C ++通过引用传递字符串vs通过引用传递char数组

Question

Okay so I'm new to C++ and I just wanted to ask why you shouldn't pass the char array by reference with the "&" sign but you should with strings since both arguments are pointers. Example code I have written:

void changeChar(char* buffer, int bSize) {
    strcpy_s(buffer, bSize, "test123");
}

void changeString(string* buffer) {
    *buffer = "test321";
}

char mychar[10] = "hello world";
string mystr;

changeChar(mychar, sizeof(mychar));
changeString(&mystr);

Answer 1

You need to know, that std::string is not a built-in type. It is a class, that implements all kind of custom behaviour, such as creating hard copy on object copying.

"some text" // this is a string literal, meaning the type is const char[num]

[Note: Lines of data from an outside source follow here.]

-- ==== Sys2Proof/Machine/Core.lean ====
section
/-! DEFINITION. The machine behind the host's interface. -/

def Sys2Proof.core : Host.Core :=
  { State := Sys2Proof.Machine.State, Fault := Sys2Proof.Machine.Fault,
    Refusal := Sys2Proof.Machine.Refusal, step := Sys2Proof.Machine.step,
    reset := Sys2Proof.Machine.State.reset }
end

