/-- A write of device memory reads back and changes no other byte (R264, R267, R270). The range lies in one 4 KiB
block, so that no map makes two of its bytes one. -/
def Obligations.MemoryWritesReadBack : Prop :=
  (∀ (who : Requester) (a n v : Nat) (s : State), 1 ≤ n → a % 4096 + n ≤ 4096 → CleanRange s a n →
    (memWrite s who a n v).2 = .ok 0
      ∧ (memRead (memWrite s who a n v).1 who a n).2 = .ok (v % 2 ^ (8 * n))
      ∧ (∀ i < n, byteAt (memWrite s who a n v).1.dram (cellAt s (a + i)) = BitVec.ofNat 8 (v / 256 ^ i))
      ∧ ∀ k, (∀ i < n, k ≠ cellAt s (a + i)) → byteAt (memWrite s who a n v).1.dram k = byteAt s.dram k) ∧
  (∀ (addr : BitVec 64) (n v : Nat) (s : State), InCredit s (ceilDiv (32 + n) 128) 0 n → ready s = true →
    apertureLegal addr.toNat n = true → CleanRange s addr.toNat n →
    Completes (.aptWr addr n v) s fun t =>
      (∀ i < n, byteAt t.dram (cellAt s (addr.toNat + i)) = BitVec.ofNat 8 (v / 256 ^ i))
        ∧ ∀ k, (∀ i < n, k ≠ cellAt s (addr.toNat + i)) → byteAt t.dram k = byteAt s.dram k)
end

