theorem writeSector_keeps {P : State → Prop} (k : Closed P [.regs, .fifoHolds, .sector, .codes, .drams, .hif, .drawn]) (s : State) (who : Requester) (a : ℕ) (lo : ℕ) (n : ℕ) (v : ℕ) (poison : Bool) (h : P s) :
    P (writeSector s who a lo n v poison).1 := by
  unfold writeSector
  try extract_lets
  repeat' first
    | with_reducible assumption
    | with_reducible refine noteBad_keeps (k.sub (by decide)) _ _ _ _ ?_
    | with_reducible refine readStored_keeps (k.sub (by decide)) _ _ _ ?_
    | with_reducible refine crossFifo_keeps (k.sub (by decide)) _ _ _ ?_
    | with_reducible refine storeSector_keeps (k.sub (by decide)) _ _ _ _ ?_
    | with_reducible refine bump_keeps (k.sub (by decide)) _ _ _ ?_
    | with_reducible refine ite_keeps ?_ ?_
    | with_reducible refine ite_fst_keeps ?_ ?_
    | with_reducible refine fst_keeps ?_ (by with_reducible assumption)
    | extract_lets
    | split

theorem writeSectors_keeps {P : State → Prop} (k : Closed P [.regs, .fifoHolds, .sector, .codes, .drams, .hif, .drawn]) (who : Requester) (poison : Bool) (a : ℕ) (stop : ℕ) (x1 : ℕ) (x2 : ℕ) (x3 : State) (h : P x3) :
    P (writeSectors who poison a stop x1 x2 x3).1 := by
  induction x1 generalizing who poison a stop x2 x3 with
  | zero => unfold writeSectors; exact h
  | succ m ih =>
    unfold writeSectors
    try extract_lets
    repeat' first
      | with_reducible assumption
      | with_reducible refine writeSector_keeps (k.sub (by decide)) _ _ _ _ _ _ _ ?_
      | with_reducible apply ih

theorem memWritePoison_keeps {P : State → Prop} (k : Closed P [.regs, .fifoHolds, .sector, .codes, .stairs, .drams, .hif, .fc, .drawn]) (s : State) (who : Requester) (a : ℕ) (n : ℕ) (v : ℕ) (poison : Bool) (h : P s) :
    P (memWritePoison s who a n v poison).1 := by
  unfold memWritePoison
  try extract_lets
  repeat' first
    | with_reducible assumption
    | with_reducible refine scFault_keeps (k.sub (by decide)) _ _ _ _ _ ?_
    | with_reducible refine wakeWaiters_keeps (k.sub (by decide)) _ _ _ ?_
    | with_reducible refine writeSectors_keeps (k.sub (by decide)) _ _ _ _ _ _ _ ?_
    | with_reducible refine fst_keeps ?_ (by with_reducible assumption)
    | split

theorem memWrite_keeps {P : State → Prop} (k : Closed P [.regs, .fifoHolds, .sector, .codes, .stairs, .drams, .hif, .fc, .drawn]) (s : State) (who : Requester) (a : ℕ) (n : ℕ) (v : ℕ) (h : P s) :
    P (memWrite s who a n v).1 := by
  unfold memWrite
  try extract_lets
  repeat' first
    | with_reducible assumption
    | with_reducible refine memWritePoison_keeps (k.sub (by decide)) _ _ _ _ _ _ ?_
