theorem runSplitk_keeps {P : State → Prop} (k : Closed P [.regs, .fifoHolds, .sector, .codes, .stairs, .disp, .galleries, .dressers, .caches, .drams, .hif, .fc, .drawn]) (s : State) (hh : ℕ) (g : ℕ) (v : VecRun) (ws : List ℕ) (h : P s) :
    P (runSplitk s hh g v ws) := by
  unfold runSplitk
  try extract_lets
  repeat' first
    | with_reducible assumption
    | with_reducible refine endVector_keeps (k.sub (by decide)) _ _ _ _ ?_
    | with_reducible refine splitkRow_keeps (k.sub (by decide)) _ _ _ _ _ _ _ _ _ ?_
    | with_reducible refine eachRow_keeps _ _ _ _ (fun _ _ _ => ?_) ?_
    | with_reducible refine jobFlags_keeps (k.sub (by decide)) _ _ _ _ ?_
    | with_reducible refine count_keeps (k.sub (by decide)) _ _ _ _ ?_
    | with_reducible refine ticketRead_keeps (k.sub (by decide)) _ _ _ _ _ _ _ ?_
    | with_reducible refine readTiles_keeps (k.sub (by decide)) _ _ _ _ _ _ _ ?_
    | with_reducible refine ite_keeps ?_ ?_
    | with_reducible refine ite_fst_keeps ?_ ?_
    | with_reducible refine fst_keeps ?_ (by with_reducible assumption)
    | extract_lets
    | split
    | dsimp only
    | dsimp +zetaDelta only

theorem failSplitk_keeps {P : State → Prop} (k : Closed P [.regs, .fifoHolds, .stairs, .disp, .galleries, .hif, .drawn]) (s : State) (hh : ℕ) (g : ℕ) (v : VecRun) (status : ℕ) (h : P s) :
    P (failSplitk s hh g v status) := by
  unfold failSplitk
  try extract_lets
  repeat' first
    | with_reducible assumption
    | with_reducible refine setGal_keeps (k.sub (by decide)) _ _ _ _ ?_
    | with_reducible refine releaseWaits_keeps (k.sub (by decide)) _ ?_
    | with_reducible refine freePlaces_keeps (k.sub (by decide)) _ _ _ _ ?_
    | with_reducible refine noteRan_keeps (k.sub (by decide)) _ _ _ _ ?_
    | with_reducible refine updJob_keeps (k.sub (by decide)) _ _ _ _ ?_
    | with_reducible refine setSticky_keeps (k.sub (by decide)) _ _ _ ?_
    | with_reducible refine ite_keeps ?_ ?_

theorem readSideWords_keeps {P : State → Prop} (k : Closed P [.regs, .fifoHolds, .sector, .codes, .stairs, .disp, .galleries, .dressers, .caches, .drams, .hif, .fc, .drawn]) (h g : ℕ)
    (v : VecRun) (o x n : ℕ) (s : State) (hs : P s) : P (readSideWords h g v o x n s).1 := by
  induction n generalizing x s with
  | zero => exact hs
  | succ n ih =>
    unfold readSideWords
    repeat' first
      | with_reducible assumption
      | with_reducible refine ticketRead_keeps (k.sub (by decide)) _ _ _ _ _ _ _ ?_
      | with_reducible apply ih
      | with_reducible refine fst_keeps ?_ (by with_reducible assumption)
      | split

theorem execReduceSplitk_keeps {P : State → Prop} (k : Closed P [.regs, .fifoHolds, .sector, .codes, .stairs, .disp, .galleries, .dressers, .caches, .drams, .hif, .fc, .drawn]) (hh : Fin 16) (g : Fin 17) (s : State) (h : P s) :
    Answers P (execReduceSplitk hh g s) := by
  unfold execReduceSplitk
  try extract_lets
  repeat' first
    | with_reducible assumption
    | with_reducible refine runSplitk_keeps (k.sub (by decide)) _ _ _ _ _ ?_
    | with_reducible refine failSplitk_keeps (k.sub (by decide)) _ _ _ _ _ ?_
    | with_reducible refine readSideWords_keeps (k.sub (by decide)) _ _ _ _ _ _ _ ?_
    | with_reducible refine answers_next ?_
    | with_reducible refine fst_keeps ?_ (by with_reducible assumption)
    | extract_lets
    | split
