theorem killStair_keeps {P : State → Prop} (k : Closed P [.regs, .fifoHolds, .sector, .codes, .stairs, .disp, .galleries, .dressers, .caches, .drams, .links, .hif, .fc, .drawn]) (s : State) (sw : ℕ) (h : P s) :
    P (killStair s sw) := by
  unfold killStair
  try extract_lets
  repeat' first
    | with_reducible assumption
    | with_reducible refine killSlot_keeps (k.sub (by decide)) _ _ _ ?_
    | with_reducible refine setStair_keeps (k.sub (by decide)) _ _ _ ?_
    | with_reducible refine killCurrent_keeps (k.sub (by decide)) _ _ ?_
    | with_reducible refine dropReads_keeps (k.sub (by decide)) _ _ ?_
    | with_reducible refine k.regs (by decide) ?_
    | with_reducible refine foldl_keeps (fun _ _ _ => ?_) ?_

theorem execKill_keeps {P : State → Prop} (k : Closed P [.regs, .fifoHolds, .sector, .codes, .stairs, .disp, .galleries, .dressers, .caches, .drams, .links, .hif, .fc, .drawn]) (sw : Fin 16) (s : State) (h : P s) :
    Answers P (execKill sw s) := by
  unfold execKill
  try extract_lets
  repeat' first
    | with_reducible assumption
    | with_reducible refine stateErr_keeps (k.sub (by decide)) _ _ ?_
    | with_reducible refine killStair_keeps (k.sub (by decide)) _ _ ?_
    | with_reducible refine swCommand_keeps (k.sub (by decide)) _ _ _ _ ?_ ?_
    | with_reducible refine answers_next ?_
    | with_reducible refine ite_keeps ?_ ?_

theorem execKillDone_keeps {P : State → Prop} (k : Closed P [.regs, .fifoHolds, .stairs, .hif, .drawn]) (sw : Fin 16) (s : State) (h : P s) :
    Answers P (execKillDone sw s) := by
  unfold execKillDone
  try extract_lets
  repeat' first
    | with_reducible assumption
    | with_reducible refine setStair_keeps (k.sub (by decide)) _ _ _ ?_
    | with_reducible refine setSticky_keeps (k.sub (by decide)) _ _ _ ?_
    | with_reducible refine answers_next ?_
    | with_reducible refine ite_answers ?_ ?_

theorem killAndScrub_keeps {P : State → Prop} (k : Closed P [.regs, .fifoHolds, .sector, .codes, .stairs, .disp, .galleries, .dressers, .caches, .drams, .links, .hif, .fc, .drawn]) (s : State) (sw : ℕ) (h : P s) :
    P (killAndScrub s sw) := by
  unfold killAndScrub
  try extract_lets
  repeat' first
    | with_reducible assumption
    | with_reducible refine setStair_keeps (k.sub (by decide)) _ _ _ ?_
    | with_reducible refine beginScrub_keeps (k.sub (by decide)) _ _ ?_
    | with_reducible refine killStair_keeps (k.sub (by decide)) _ _ ?_
    | with_reducible refine foldl_keeps (fun _ _ _ => ?_) ?_

theorem execKillWithScrub_keeps {P : State → Prop} (k : Closed P [.regs, .fifoHolds, .sector, .codes, .stairs, .disp, .galleries, .dressers, .caches, .drams, .links, .hif, .fc, .drawn]) (sw : Fin 16) (s : State) (h : P s) :
    Answers P (execKillWithScrub sw s) := by
  unfold execKillWithScrub
  try extract_lets
  repeat' first
    | with_reducible assumption
    | with_reducible refine stateErr_keeps (k.sub (by decide)) _ _ ?_
    | with_reducible refine killAndScrub_keeps (k.sub (by decide)) _ _ ?_
    | with_reducible refine swCommand_keeps (k.sub (by decide)) _ _ _ _ ?_ ?_
    | with_reducible refine answers_next ?_
    | with_reducible refine ite_keeps ?_ ?_

theorem execScrubFill_keeps {P : State → Prop} (k : Closed P [.galleries]) (hh : Fin 16) (g : Fin 17) (s : State) (h : P s) :
    Answers P (execScrubFill hh g s) := by
  unfold execScrubFill
  try extract_lets
  repeat' first
    | with_reducible assumption
    | with_reducible refine setGal_keeps (k.sub (by decide)) _ _ _ _ ?_
    | with_reducible refine answers_next ?_
    | with_reducible refine ite_answers ?_ ?_

theorem execScrubFillDone_keeps {P : State → Prop} (k : Closed P [.stairs, .galleries]) (hh : Fin 16) (g : Fin 17) (s : State) (h : P s) :
    Answers P (execScrubFillDone hh g s) := by
  unfold execScrubFillDone
  try extract_lets
  repeat' first
    | with_reducible assumption
    | with_reducible refine setGal_keeps (k.sub (by decide)) _ _ _ _ ?_
    | with_reducible refine answers_next ?_
    | with_reducible refine ite_answers ?_ ?_
    | extract_lets
    | with_reducible refine k.stairs (by decide) ?_
    | rw [withStairs_eq]

theorem askFirmware_keeps {P : State → Prop} (k : Closed P [.hif, .mc]) (s : State) (x : FwLoad) (h : P s) :
    P (askFirmware s x) := by
  unfold askFirmware
  try extract_lets
  repeat' first
    | with_reducible assumption
    | extract_lets
    | rw [withHif_withMc_eq]
    | with_reducible refine k.mc (by decide) ?_
    | with_reducible refine k.hif (by decide) ?_

theorem badCpl_keeps {P : State → Prop} (k : Closed P [.regs, .fifoHolds, .hif, .drawn]) (s : State) (h : P s) :
    P (badCpl s) := by
  unfold badCpl
  try extract_lets
  repeat' first
    | with_reducible assumption
    | with_reducible refine bump_keeps (k.sub (by decide)) _ _ _ ?_
    | with_reducible refine setSticky_keeps (k.sub (by decide)) _ _ _ ?_

theorem setImage_keeps {P : State → Prop} (k : Closed P [.mc]) (s : State) (b : Bool) (x : Image) (h : P s) :
    P (setImage s b x) := by
  unfold setImage
  try extract_lets
  repeat' first
    | with_reducible assumption
    | with_reducible refine k.mc (by decide) ?_
    | rw [withMc_eq]

theorem countUnits_keeps {P : State → Prop} (k : Closed P [.regs, .fifoHolds, .drawn]) (s : State) (units : ℕ) (h : P s) :
    P (countUnits s units) := by
  unfold countUnits
  try extract_lets
  repeat' first
    | with_reducible assumption
    | with_reducible refine crossFifo_keeps (k.sub (by decide)) _ _ _ ?_
    | with_reducible refine count_keeps (k.sub (by decide)) _ _ _ _ ?_
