-- ==== Sys2Proof/Laws/PerInstr.lean ====
section
/-! SUPPORT. What holds of every command as syntax, one lemma per constructor of Instr: the data that a well-formed
command carries fits the bytes that the command says it carries. -/

namespace Sys2Proof

/-- The data of an access to a sector, with their bytes. -/
def SectorOp.data : SectorOp → Option (Nat × Nat)
  | .read => none
  | .write _ n v => some (v, n)
  | .poison v => some (v, 32)

/-- The data of a well-formed access fit their bytes. -/
theorem SectorOp.data_fits {o : SectorOp} (w : o.wellFormed = true) : ∀ d ∈ o.data, d.1 < 2 ^ (8 * d.2) := by
  cases o with
  | read => simp [SectorOp.data]
  | write lo n v =>
    simp only [SectorOp.wellFormed, decide_eq_true_eq] at w
    simpa [SectorOp.data] using w.2.2
  | poison v =>
    simp only [SectorOp.wellFormed, decide_eq_true_eq] at w
    simpa [SectorOp.data] using w

/-- The data a command carries, with its bytes: of a packet, a flit, a sector access or a hall-cache request. -/
def Instr.payload : Instr → List (Nat × Nat)
  | .aptWr _ len v | .cpl _ _ len v => [(v, len)]
  | .head _ f | .body _ f | .esc _ f | .endFlit _ f | .abort _ f | .ctrl _ f | .corruptFlit _ _ f => [(f.payload, 120)]
  | .sectorAccess _ _ op c => op.data.toList ++ c.others.filterMap fun a => a.op.data
  | .hallCacheAccess _ _ _ len (some v) _ => [(v, len)]
  | _ => []

/-- The data of a well-formed command fits its bytes. -/
def Laws.Payload.Statement (i : Instr) : Prop :=
  i.wellFormed = true → ∀ d ∈ i.payload, d.1 < 2 ^ (8 * d.2)

/-- A command that carries no data. -/
theorem Laws.Payload.of_none {i : Instr} (h : i.payload = []) : Laws.Payload.Statement i := by
  intro _ d hd
  simp [h] at hd

/-- A command whose data are one image of known length. -/
theorem Laws.Payload.of_some {i : Instr} {v n : Nat} (h : i.payload = [(v, n)])
    (hw : i.wellFormed = true → v < 2 ^ (8 * n)) : Laws.Payload.Statement i := by
  intro w d hd
  rw [h, List.mem_singleton] at hd
  exact hd ▸ hw w

theorem Laws.Payload.registerWrite (path : Path) (page : Page) (off : BitVec 12) (value : WordWrite) :
    Laws.Payload.Statement (.registerWrite path page off value) := Laws.Payload.of_none rfl

theorem Laws.Payload.rcFieldRead (path : Path) (page : Page) (off : BitVec 12) (event : Bool) :
    Laws.Payload.Statement (.rcFieldRead path page off event) := Laws.Payload.of_none rfl

theorem Laws.Payload.pairLowRead (path : Path) (page : Page) (off : BitVec 12) :
    Laws.Payload.Statement (.pairLowRead path page off) := Laws.Payload.of_none rfl

theorem Laws.Payload.pairHighRead (path : Path) (page : Page) (off : BitVec 12) :
    Laws.Payload.Statement (.pairHighRead path page off) := Laws.Payload.of_none rfl

theorem Laws.Payload.pairLowWrite (path : Path) (page : Page) (off : BitVec 12) (value : BitVec 32) :
    Laws.Payload.Statement (.pairLowWrite path page off value) := Laws.Payload.of_none rfl

theorem Laws.Payload.pairHighWrite (path : Path) (page : Page) (off : BitVec 12) (value : BitVec 32) :
    Laws.Payload.Statement (.pairHighWrite path page off value) := Laws.Payload.of_none rfl

theorem Laws.Payload.stickyClear (page : Page) (value : BitVec 32) (hw : BitVec 32) :
    Laws.Payload.Statement (.stickyClear page value hw) := Laws.Payload.of_none rfl

theorem Laws.Payload.stickyMaskWrite (page : Page) (value : BitVec 32) (hw : BitVec 32) :
    Laws.Payload.Statement (.stickyMaskWrite page value hw) := Laws.Payload.of_none rfl

theorem Laws.Payload.controlEnableWrite (page : Page) (enable : Bool) (hw : BitVec 32) :
    Laws.Payload.Statement (.controlEnableWrite page enable hw) := Laws.Payload.of_none rfl

theorem Laws.Payload.readbackDataRead (path : Path) (page : Page) :
    Laws.Payload.Statement (.readbackDataRead path page) := Laws.Payload.of_none rfl

theorem Laws.Payload.counterClear (page : Page) (off : BitVec 12) (events : List (BitVec 12)) :
    Laws.Payload.Statement (.counterClear page off events) := Laws.Payload.of_none rfl

theorem Laws.Payload.faultLatchRelease (latch : LatchRelease) :
    Laws.Payload.Statement (.faultLatchRelease latch) := Laws.Payload.of_none rfl

theorem Laws.Payload.mcConfigWrite (off : BitVec 12) (value : BitVec 32) :
    Laws.Payload.Statement (.mcConfigWrite off value) := Laws.Payload.of_none rfl

theorem Laws.Payload.calNow : Laws.Payload.Statement (.calNow) := Laws.Payload.of_none rfl

theorem Laws.Payload.calIntervalExpiry (t : Timer) :
    Laws.Payload.Statement (.calIntervalExpiry t) := Laws.Payload.of_none rfl

theorem Laws.Payload.timerCalibrationDone (t : Timer) (periods : Nat) (expiring : Option Expiry) :
    Laws.Payload.Statement (.timerCalibrationDone t periods expiring) := Laws.Payload.of_none rfl

theorem Laws.Payload.powerLoopPeriod (sample : Sensors) :
    Laws.Payload.Statement (.powerLoopPeriod sample) := Laws.Payload.of_none rfl

theorem Laws.Payload.vcoreBelowVwarn (mv : BitVec 10) :
    Laws.Payload.Statement (.vcoreBelowVwarn mv) := Laws.Payload.of_none rfl

theorem Laws.Payload.sagWarnEntry : Laws.Payload.Statement (.sagWarnEntry) := Laws.Payload.of_none rfl

theorem Laws.Payload.vcoreAboveVwarn (mv : BitVec 10) :
    Laws.Payload.Statement (.vcoreAboveVwarn mv) := Laws.Payload.of_none rfl

theorem Laws.Payload.sagWarnExit : Laws.Payload.Statement (.sagWarnExit) := Laws.Payload.of_none rfl

theorem Laws.Payload.refoscMonitorWindow (periods : Nat) :
    Laws.Payload.Statement (.refoscMonitorWindow periods) := Laws.Payload.of_none rfl

theorem Laws.Payload.refoscReturn : Laws.Payload.Statement (.refoscReturn) := Laws.Payload.of_none rfl

theorem Laws.Payload.regulatorSilent (rail : Fin 6) :
    Laws.Payload.Statement (.regulatorSilent rail) := Laws.Payload.of_none rfl

theorem Laws.Payload.regulatorAnswersAgain (rail : Fin 6) :
    Laws.Payload.Statement (.regulatorAnswersAgain rail) := Laws.Payload.of_none rfl

theorem Laws.Payload.start (sw : Fin 16) : Laws.Payload.Statement (.start sw) := Laws.Payload.of_none rfl

theorem Laws.Payload.kill (sw : Fin 16) : Laws.Payload.Statement (.kill sw) := Laws.Payload.of_none rfl

theorem Laws.Payload.killWithScrub (sw : Fin 16) :
    Laws.Payload.Statement (.killWithScrub sw) := Laws.Payload.of_none rfl

theorem Laws.Payload.resume (sw : Fin 16) : Laws.Payload.Statement (.resume sw) := Laws.Payload.of_none rfl

theorem Laws.Payload.listPtrWrite (sw : Fin 16) (path : Path) (hi : BitVec 32) :
    Laws.Payload.Statement (.listPtrWrite sw path hi) := Laws.Payload.of_none rfl

theorem Laws.Payload.entryFetch (sw : Fin 16) : Laws.Payload.Statement (.entryFetch sw) := Laws.Payload.of_none rfl

theorem Laws.Payload.entryReadDone (sw : Fin 16) :
    Laws.Payload.Statement (.entryReadDone sw) := Laws.Payload.of_none rfl

theorem Laws.Payload.entryStartAfterWait (sw : Fin 16) :
    Laws.Payload.Statement (.entryStartAfterWait sw) := Laws.Payload.of_none rfl

theorem Laws.Payload.job (sw : Fin 16) : Laws.Payload.Statement (.job sw) := Laws.Payload.of_none rfl

theorem Laws.Payload.descriptorReadDone (sw : Fin 16) (slot : Fin 8) :
    Laws.Payload.Statement (.descriptorReadDone sw slot) := Laws.Payload.of_none rfl

theorem Laws.Payload.fence (sw : Fin 16) : Laws.Payload.Statement (.fence sw) := Laws.Payload.of_none rfl

theorem Laws.Payload.waitWord (sw : Fin 16) : Laws.Payload.Statement (.waitWord sw) := Laws.Payload.of_none rfl

theorem Laws.Payload.waitWordWake (sw : Fin 16) :
    Laws.Payload.Statement (.waitWordWake sw) := Laws.Payload.of_none rfl

theorem Laws.Payload.waitWordPollTimer (sw : Fin 16) :
    Laws.Payload.Statement (.waitWordPollTimer sw) := Laws.Payload.of_none rfl

theorem Laws.Payload.waitWordEvaluate (sw : Fin 16) (expiring : Bool) :
    Laws.Payload.Statement (.waitWordEvaluate sw expiring) := Laws.Payload.of_none rfl

theorem Laws.Payload.waitTimeout (sw : Fin 16) : Laws.Payload.Statement (.waitTimeout sw) := Laws.Payload.of_none rfl
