theorem advanced_hcFault (s : State) (h : Nat) (user : HallUser) (a kind : Nat) (write : Bool) :
    Advanced s (hcFault s h user a kind write) (hcPage h) Reg.hc.FAULTS := by
  have w (u : State) {f : Fld} (hf : f.inPage = true) (ho : f.off ≠ 0x018) (hn : f.off ≠ Reg.hc.FAULTS.off) (v : Nat) :
      Onward HallFaults u (wr u (hcPage h) f v) :=
    onward_wr hf ho (.inl (by rintro ⟨⟩)) (fun _ _ (k : HallFaults.field _ _) =>
      key_ne_of_off hf (inPage_of_silent k.1) (.inr (by rw [k.2.2]; exact hn.symm))) u v
  have info (u : State) : Onward HallFaults u (if on u (hcPage h) Reg.hc.FAULT_INFO_VALID then u else
      bump (wr (wr (wr (wr (wr (wr u (hcPage h) Reg.hc.FAULT_ADDR a) (hcPage h) Reg.hc.FAULT_INFO_KIND kind) (hcPage h)
        Reg.hc.FAULT_INFO_WRITE write.toNat) (hcPage h) Reg.hc.FAULT_INFO_REQUESTER (userCode user)) (hcPage h)
        Reg.hc.FAULT_INFO_VALID 1) (hcPage h) Reg.hdr.FAULT_CODE (0x80 + kind)) (hcPage h) Reg.hdr.FAULT_COUNT) :=
    .ite (.refl u) ((((((
      (w u (by decide) (by decide) (by decide) _).trans (w _ (by decide) (by decide) (by decide) _)).trans
      (w _ (by decide) (by decide) (by decide) _)).trans (w _ (by decide) (by decide) (by decide) _)).trans
      (w _ (by decide) (by decide) (by decide) _)).trans (w _ (by decide) (by decide) (by decide) _)).trans
      (w _ (by decide) (by decide) (by decide) _))
  have raised (u : State) : Onward HallFaults u (setSticky u (hcPage h) Sticky.hc.ACCESS_FAULT) :=
    onward_setSticky (fun _ _ (k : HallFaults.field _ _) => ⟨k.1, .inr (by rw [k.2.2]; decide)⟩) u _
  have told (u : State) (p : Page) (c d : Nat) : Onward HallFaults u (report u p c d) :=
    (reported_report u p c d).mono fun _ _ k => ⟨k.1, k.2.1⟩
  have rest : Onward HallFaults (bump s (hcPage h) Reg.hc.FAULTS) (hcFault s h user a kind write) := by
    unfold hcFault
    exact ((raised _).trans (info _)).trans (told _ _ _ _)
  exact (rest.fields _ _ ⟨by simp [silent, hcPage]; decide, by rintro ⟨⟩, rfl⟩).trans (rd_bump _ _ _)

/-- A read of an absent sector through a hall cache. -/
theorem memRead_absent {s : State} {a : Nat} (ha : a % 32 = 0) (hp : present s a = false) (who : Requester) :
    memRead s who a 32 = (scFault s who a 0 false, .fault 0 a) := by
  rw [memRead_sector ha, readSector_absent who (by rw [hp]; decide)]

theorem memWritePoison_whole_eq {s : State} {a : Nat} (ha : a % 32 = 0) (hp : present s a = true) (who : Requester) (v : Nat)
    (poison : Bool) : memWritePoison s who a 32 v poison
      = (wakeWaiters (storeSector (crossFifo (countWrite s who (place s a).1) (scPage (place s a).1) 1) (cellAt s a)
          (v % 2 ^ 256) poison) a 32, .ok 0) := by
  have e := memWritePoison_sector (s := s) ha (lo := 0) (n := 32) (by omega) (by omega) who v poison
  rwa [writeSector_whole who hp, Nat.add_zero] at e

/-- A whole sector written reads back, and its code is its own. -/
theorem memWritePoison_whole {s : State} {a : Nat} (ha : a % 32 = 0) (hp : present s a = true) (who : Requester) (v : Nat) (poison : Bool) :
    getBytes (memWritePoison s who a 32 v poison).1.dram (cellAt s a) 32 = v % 2 ^ 256
      ∧ codeOf (memWritePoison s who a 32 v poison).1 (cellAt s a) = { poison := poison, errors := [] } := by
  rw [memWritePoison_whole_eq ha hp]
  generalize hw : v % 2 ^ 256 = w
  generalize crossFifo (countWrite s who (place s a).1) (scPage (place s a).1) 1 = t
  have bytes := getBytes_storeSector t (cellAt s a) w poison
  have code := codeOf_stored t (cellAt s a) w poison
  rw [← hw, Nat.mod_mod, hw] at bytes
  generalize storeSector t (cellAt s a) w poison = u at bytes code ⊢
  exact ⟨bytes, code⟩

/-- What an access leaves of memory elsewhere. -/
theorem beside_served {s : State} {x : SectorAccess} : BytesBeside (cellAt s (x.addr / 32 * 32)) s (served s x) := by
  have ha : x.addr / 32 * 32 % 32 = 0 := by omega
  have sees (u : State) (w : Bool) (r : Got) (h : BytesBeside (cellAt s (x.addr / 32 * 32)) s u) :
      BytesBeside (cellAt s (x.addr / 32 * 32)) s (cacheSees u x w r) := h.trans (.of (cacheSees_dram _ _ _ _))
  unfold served
  split
  · exact sees _ _ _ (beside_memRead ha _)
  · split
    · next h => exact sees _ _ _ (beside_memWritePoison ha h.1 h.2 _ _ _)
    · exact .of rfl
  · exact sees _ _ _ (beside_memWritePoison (lo := 0) ha (by omega) (by omega) _ _ _)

When you enter a string literal, it is located most likely inside section of the code named ".rodata" (read only data). You cannot legaly modify value of this characters. The text has also a "null terminator" - character of value of zero at the end. It is useful, because you need to know when the literal ends. num is always number of characters +1 , because of the null terminator.

When you write this:

const char* text = "hello world!";
// note that this is illegal:
// char* text = "hello world!"; // literal is read-only.

You just say:

let text point to the memory, where the literal is located.

Copying text actually requires from as more work. It must be done explicitly:

char* notReadOnly = new char[30]; // you can allocate some more
// program will still interpret character of value 0 as the end, even if buffer is bigger
std::strcpy(notReadOnly, "hello world");
// use string literal as src in std::strcpy

Note, that you need to manually delete it too:

delete[] notReadOnly;

std::string makes it a lot easier. It automatically copies the text, when you write sth like this:

std::string text = "some string literal";

std::string 's copy constructor also makes hard copy of the buffer. Even if std::string class looked like this:

class string
{
    char *buffer;
    std::size_t numberOfCharacters;
};

Every time its copied, it performs hard copy of the buffer , which can look like this:

class string
{
    // rest
    string(const string &other)
    {
        numberOfCharacters = other.numberOfCharacters;
        buffer = new char[numberOfCharacters];
        // copy everything
        std::strncpy(buffer, other.buffer, numberOfCharacters);
    }
};

Note, that this is just a simplified example.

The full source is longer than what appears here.